> [Materials provided]:

/-- The retirements that the actions pending make, with the spares they take: generation g + 1 of the remap table,
which is built in the background (R22, R23, R383). -/
def State.nextRemap (s : State) : List (Nat × Nat) :=
  ((List.range s.nCores).foldl (fun (acc : State × List (Nat × Nat)) l =>
    if (acc.1.dueActions l).any (fun a => a == 2 || a == 4 || a == 5) then
      match acc.1.usableSpare (l / s.perDie) with
      | some new => (acc.1.retire l new, acc.2 ++ [(l, new)])
      | none => acc
    else acc) (s, s.remap.pend)).2

/-- Charges of a core within the window (R373). -/
def State.inWindow (s : State) (g : Guilt) : List Nat :=
  let w := s.cfg 0x0202 * 3600000000000
  g.charges.filter (fun c => s.ptp.wall < c + w)

/-- A charge against a logical core from a source of 0x5030 (R380, R382, R383): several before one boundary count as
one, of which a failed known-answer test takes no trim (R376). Log entry 104: DEDUCED. -/
def State.charge (s : State) (l src : Nat) : State :=
  let g := s.aud.guilt.getD l Guilt.clean
  let old := s.inWindow g
  let cs := if g.pend.isSome then old else old ++ [s.ptp.wall]
  let act := if src = 1 then 2 else if g.pend.isSome then g.pend.getD 1
    else if old.isEmpty && decide (s.pwr.trims.getD l 0 < 8) then 1 else 2
  let g' : Guilt := { g with charges := cs, test := true, pend := some act }
  let t := { s with aud := { s.aud with guilt := s.aud.guilt.set l g' } }
  (t.event 0x5030 (s.named l) (l / s.perDie) FieldRef.nil noIdx (BitVec.ofNat 64 src) (BitVec.ofNat 64 cs.length)).saveGuilt.idleActions

/-- A charge against the module from a source of 0x5030: the test flag of every enabled core (R379, R386). Log entry 104:
DEDUCED. -/
def State.chargeModule (s : State) (src : Nat) : State :=
  ({ s with aud := { s.aud with
      guilt := s.aud.guilt.mapIdx (fun i g => if i < s.nCores then { g with test := true } else g) } } : State).saveGuilt.ev 0x5030 src 0

/-! ### Known-answer tests (R21, R381) -/

/-- An idle spare that fails its test is marked unusable (R21). -/
def State.badSpare (s : State) (p : Nat × Nat) : State :=
  let idle := p.2 ∈ s.fus.spares.getD p.1 [] ∧ !(s.retiredOn p.1).any (fun r => match r with
    | .core _ _ new => new == p.2
    | .spare _ q => q == p.2)
  if idle then { s with fus := { s.fus with retired := s.fus.retired ++ [.spare p.1 p.2] } } else s

/-- The tests of enabled cores whose flag is set: failures are (logical core, unit); the others have
their flags cleared. -/
def State.katCores (s : State) (fails : List (Nat × Nat)) : State :=
  let fl := fails.filter (fun p => decide (p.1 < s.nCores) && (s.aud.guilt.getD p.1 Guilt.clean).test)
  let t := { s with aud := { s.aud with
    guilt := s.aud.guilt.mapIdx (fun i g => { g with test := fl.any (fun p => p.1 == i) }) } }
  let t := if s.aud.guilt.any (fun g => g.test) then t.saveGuilt else t
  fl.foldl (fun u p =>
    (u.event 0x5020 (u.named p.1) (p.1 / s.perDie) FieldRef.nil noIdx (BitVec.ofNat 64 p.2) 0).charge p.1 1) t

/-- The known-answer tests of a reset with the actions they lead to at its end (R381, R383). -/
def State.knownAnswer (s : State) (inp : ResetInput) : State :=
  let t := inp.katSpares.foldl State.badSpare s
  ((t.katCores inp.katCores).applyActions).switchRemap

> [Work request]:
Every line above should be written out again exactly as it stands.

> [Exercise solution]:
/-- The retirements that the actions pending make, with the spares they take: generation g + 1 of the remap table,
which is built in the background (R22, R23, R383). -/
def State.nextRemap (s : State) : List (Nat × Nat) :=
  ((List.range s.nCores).foldl (fun (acc : State × List (Nat × Nat)) l =>
    if (acc.1.dueActions l).any (fun a => a == 2 || a == 4 || a == 5) then
      match acc.1.usableSpare (l / s.perDie) with
      | some new => (acc.1.retire l new, acc.2 ++ [(l, new)])
      | none => acc
    else acc) (s, s.remap.pend)).2

/-- Charges of a core within the window (R373). -/
def State.inWindow (s : State) (g : Guilt) : List Nat :=
  let w := s.cfg 0x0202 * 3600000000000
  g.charges.filter (fun c => s.ptp.wall < c + w)

/-- A charge against a logical core from a source of 0x5030 (R380, R382, R383): several before one boundary count as
one, of which a failed known-answer test takes no trim (R376). Log entry 104: DEDUCED. -/
def State.charge (s : State) (l src : Nat) : State :=
  let g := s.aud.guilt.getD l Guilt.clean
  let old := s.inWindow g
  let cs := if g.pend.isSome then old else old ++ [s.ptp.wall]
  let act := if src = 1 then 2 else if g.pend.isSome then g.pend.getD 1
    else if old.isEmpty && decide (s.pwr.trims.getD l 0 < 8) then 1 else 2
  let g' : Guilt := { g with charges := cs, test := true, pend := some act }
  let t := { s with aud := { s.aud with guilt := s.aud.guilt.set l g' } }
  (t.event 0x5030 (s.named l) (l / s.perDie) FieldRef.nil noIdx (BitVec.ofNat 64 src) (BitVec.ofNat 64 cs.length)).saveGuilt.idleActions

/-- A charge against the module from a source of 0x5030: the test flag of every enabled core (R379, R386). Log entry 104:
DEDUCED. -/
def State.chargeModule (s : State) (src : Nat) : State :=
  ({ s with aud := { s.aud with
      guilt := s.aud.guilt.mapIdx (fun i g => if i < s.nCores then { g with test := true } else g) } } : State).saveGuilt.ev 0x5030 src 0

/-! ### Known-answer tests (R21, R381) -/

/-- An idle spare that fails its test is marked unusable (R21). -/
def State.badSpare (s : State) (p : Nat × Nat) : State :=
  let idle := p.2 ∈ s.fus.spares.getD p.1 [] ∧ !(s.retiredOn p.1).any (fun r => match r with
    | .core _ _ new => new == p.2
    | .spare _ q => q == p.2)
  if idle then { s with fus := { s.fus with retired := s.fus.retired ++ [.spare p.1 p.2] } } else s

/-- The tests of enabled cores whose flag is set: failures are (logical core, unit); the others have
their flags cleared. -/
def State.katCores (s : State) (fails : List (Nat × Nat)) : State :=
  let fl := fails.filter (fun p => decide (p.1 < s.nCores) && (s.aud.guilt.getD p.1 Guilt.clean).test)
  let t := { s with aud := { s.aud with
    guilt := s.aud.guilt.mapIdx (fun i g => { g with test := fl.any (fun p => p.1 == i) }) } }
  let t := if s.aud.guilt.any (fun g => g.test) then t.saveGuilt else t
  fl.foldl (fun u p =>
    (u.event 0x5020 (u.named p.1) (p.1 / s.perDie) FieldRef.nil noIdx (BitVec.ofNat 64 p.2) 0).charge p.1 1) t

/-- The known-answer tests of a reset with the actions they lead to at its end (R381, R383). -/
def State.knownAnswer (s : State) (inp : ResetInput) : State :=
  let t := inp.katSpares.foldl State.badSpare s
  ((t.katCores inp.katCores).applyActions).switchRemap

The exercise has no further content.